### AIM OF THE TASK
Reproduce exactly the lines below from the one containing "runLines (fun t => .raise .unknownOpcode" through the one containing "def Sys2Proof.core : Host.Core", including both, and nothing else.

### RECORDS SHOWN
-- ==== Sys2Proof/Tests/Slice0.lean ====
section
/-! SUPPORT. The model's own tests: the ill-formed terms the checks refuse, the decoding of every opcode byte
against the opcode map (30_encoding.md R130), single steps against the vectors of 95_test_vectors.md, and for every
statement with hypotheses a state that meets them. Expected values come from the spec, never from the model. -/

namespace Sys2Proof.Tests

open Sys2Proof.Machine

/-! ## Well-formedness -/

/-- R131: an undocumented byte spells no instruction. -/
theorem test_undocumented_is_ill_formed : Instr.undocumentedCB.wellFormed = false := by decide

theorem test_documented_is_well_formed : Instr.hlt.wellFormed = true := by decide

/-- Two flags at one place. -/
theorem test_layout_with_shared_place_is_ill_formed :
    ({ s := 7, z := 7, ac := 4, p := 2, cy := 0, fixed := 0x02 } : PswLayout).wellFormed = false := by decide

/-- A fixed 1 where a flag stands. -/
theorem test_layout_with_fixed_flag_is_ill_formed :
    ({ s := 7, z := 6, ac := 4, p := 2, cy := 0, fixed := 0x03 } : PswLayout).wellFormed = false := by decide

theorem test_intel_layout_is_well_formed : intelPswLayout.wellFormed = true := by decide

theorem test_config_is_well_formed : config.wellFormed = true := by decide

theorem test_empty_half_frame_is_ill_formed : { config with halfFrameCycles := 0 }.wellFormed = false := by decide

/-- An opcode that costs nothing. -/
theorem test_free_opcode_is_ill_formed :
    { config with cycles := fun op => if op = 0x00 then 0 else 4 }.wellFormed = false := by decide

theorem test_handler_for_undocumented_byte_is_ill_formed :
    { config with implemented := fun _ => true, cycles := fun _ => 4 }.wellFormed = false := by decide

theorem test_config_with_bad_layout_is_ill_formed :
    { config with pswLayout := { intelPswLayout with fixed := 0xFF } }.wellFormed = false := by decide

theorem test_rom_of_65537_bytes_is_ill_formed : romWellFormed (List.replicate 65537 0) = false := by
  rw [romWellFormed, List.length_replicate]; decide

theorem test_rom_of_65536_bytes_is_well_formed : romWellFormed (List.replicate 65536 0) = true := by
  rw [romWellFormed, List.length_replicate]; decide

/-- Memory out of order, listed twice, listing a 0, or outside the address space. -/
theorem test_memory_form_is_checked :
    Memory.wf [(1, 5), (0, 5)] = false ∧ Memory.wf [(1, 5), (1, 6)] = false ∧ Memory.wf [(1, 0)] = false ∧
      Memory.wf [(65536, 5)] = false ∧ Memory.wf [(0, 5), (65535, 6)] = true := by decide
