-- ==== Sys2Proof/Machine/Illegal.lean ====
section
/-! DEFINITION. The fault rows of the opcode table: the step ends at the decode, after the fetch, with the row's fault
(R100, R102, R140, R205). -/

namespace Sys2Proof.Machine

/-- The return flag is set (R100): `UnimplementedFeature`, whatever the other bits. -/
def execIllegalReturn (_keep _short : Bool) (_base : Base) (s : State) : Host.Outcome State Fault Refusal :=
  runLines (fun t => .raise .unimplementedFeature t) s

/-- The keep flag on a base other than 0 (R100): `UnimplementedFeature`. -/
def execIllegalKeep (_short : Bool) (_base : Base) (s : State) : Host.Outcome State Fault Refusal :=
  runLines (fun t => .raise .unimplementedFeature t) s

/-- A base value no operation has (R100, R103; D7): `UnknownOpcode`. -/
def execIllegalBase (_short : Bool) (_base : Base) (s : State) : Host.Outcome State Fault Refusal :=
  runLines (fun t => .raise .unknownOpcode t) s

end Sys2Proof.Machine
end

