-- ==== Sys2Proof/Machine/Core.lean ====
section
/-! DEFINITION. The machine as the host takes it. -/

def Sys2Proof.core : Host.Core :=
  { State := Sys2Proof.Machine.State, Fault := Sys2Proof.Machine.Fault, Refusal := Sys2Proof.Machine.Refusal,
    step := Sys2Proof.Machine.step, reset := Sys2Proof.Machine.State.reset }
end

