-- ==== Sys2Proof/Tests/Slice0.lean ====
section
/-! SUPPORT. The model's own tests: expected results from the rules and from spec/95_test_vectors.md; and, for every
statement with hypotheses, a state that meets them. -/

namespace Sys2Proof.Tests

open Sys2Proof.Machine

/-! ### Small machines -/

/-- Four-byte stacks, a device in slots 1 and 15. -/
def smallParams (latch : DeviceLatch) : Params :=
  { baseCode := BaseCode.uxn, stackCapacity := 4, attached := [1, 15], latch := latch }

/-- Code at 0x0100 and a working stack, otherwise as after reset. -/
def machine (params : Params) (code : List Byte) (wst : Stack) : State :=
  { loadImage code (State.resetWith params) with wst := wst }

/-- Standard parameters. -/
def plain (code : List Byte) (wst : Stack) : State := machine Params.standard code wst

/-- A machine whose `pc` and memory are given whole. -/
def placed (pc : Short) (mem : Memory) (wst : Stack) : State :=
  { State.reset with pc := pc, mem := mem, wst := wst }

/-- The state after one step. -/
def after (s : State) : State :=
  match step s with
  | .next t => t
  | .fault _ => s
  | .refused _ => s

/-- A reply that answers the given result and leaves 0x55 in every port it may change. -/
def reply (r : NotifyResult) : DeviceReply := { result := r, latched := Vector.replicate 16 0x55 }

/-- A working stack of `n` bytes, the last one given. -/
def tall (n : Nat) (top : Byte) : Stack := List.replicate (n - 1) 0x11 ++ [top]

/-! ### WellFormed: each check refuses an ill-formed term -/

theorem test_wellFormed_keep_base_zero : Instr.wellFormed BaseCode.uxn (.illegalKeep false 0x00) = false := by decide
theorem test_wellFormed_keep : Instr.wellFormed BaseCode.uxn (.illegalKeep true 0x19) = true := by decide
theorem test_wellFormed_assigned_base :
    ∀ base ∈ ([0x00, 0x01, 0x16, 0x17, 0x18, 0x19] : List Base),
      Instr.wellFormed BaseCode.uxn (.illegalBase false base) = false := by decide
theorem test_wellFormed_unassigned_base : Instr.wellFormed BaseCode.uxn (.illegalBase true 0x1A) = true := by decide

/-! ### Decoding: words written out from R92, R101 and R102 -/

theorem test_decode_brk : decodeTableWord 8 0b00000000 = some .brk := by decide
theorem test_decode_brk2 : decodeTableWord 8 0b00100000 = some .brk2 := by decide
theorem test_decode_lit : decodeTableWord 16 0b0111111110000000 = some (.lit 0x7F) := by decide
theorem test_decode_lit2 : decodeTableWord 24 0b101111001001101010100000 = some (.lit2 0x9ABC) := by decide
theorem test_decode_inc : decodeTableWord 8 0b00000001 = some .inc := by decide
theorem test_decode_inc2 : decodeTableWord 8 0b00100001 = some .inc2 := by decide
theorem test_decode_dei : decodeTableWord 8 0b00010110 = some .dei := by decide
theorem test_decode_dei2 : decodeTableWord 8 0b00110110 = some .dei2 := by decide
theorem test_decode_deo : decodeTableWord 8 0b00010111 = some .deo := by decide
theorem test_decode_deo2 : decodeTableWord 8 0b00110111 = some .deo2 := by decide
theorem test_decode_add : decodeTableWord 8 0b00011000 = some .add := by decide
theorem test_decode_add2 : decodeTableWord 8 0b00111000 = some .add2 := by decide
theorem test_decode_sub : decodeTableWord 8 0b00011001 = some .sub := by decide
theorem test_decode_sub2 : decodeTableWord 8 0b00111001 = some .sub2 := by decide
theorem test_decode_return_flag :
    decodeTableWord 8 0b01000000 = some (.illegalReturn false false 0x00) ∧
    decodeTableWord 8 0b11111111 = some (.illegalReturn true true 0x1F) := by decide
theorem test_decode_keep_flag :
    decodeTableWord 8 0b10000001 = some (.illegalKeep false 0x01) ∧
    decodeTableWord 8 0b10111001 = some (.illegalKeep true 0x19) := by decide
theorem test_decode_unassigned :
    decodeTableWord 8 0b00000010 = some (.illegalBase false 0x02) ∧
    decodeTableWord 8 0b00111111 = some (.illegalBase true 0x1F) := by decide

### SOLUTION TO THE PROBLEM
  runLines (fun t => .raise .unknownOpcode t) s

end Sys2Proof.Machine
end

-- ==== Sys2Proof/Machine/Core.lean ====
section
/-! DEFINITION. The machine as the host takes it. -/

def Sys2Proof.core : Host.Core :=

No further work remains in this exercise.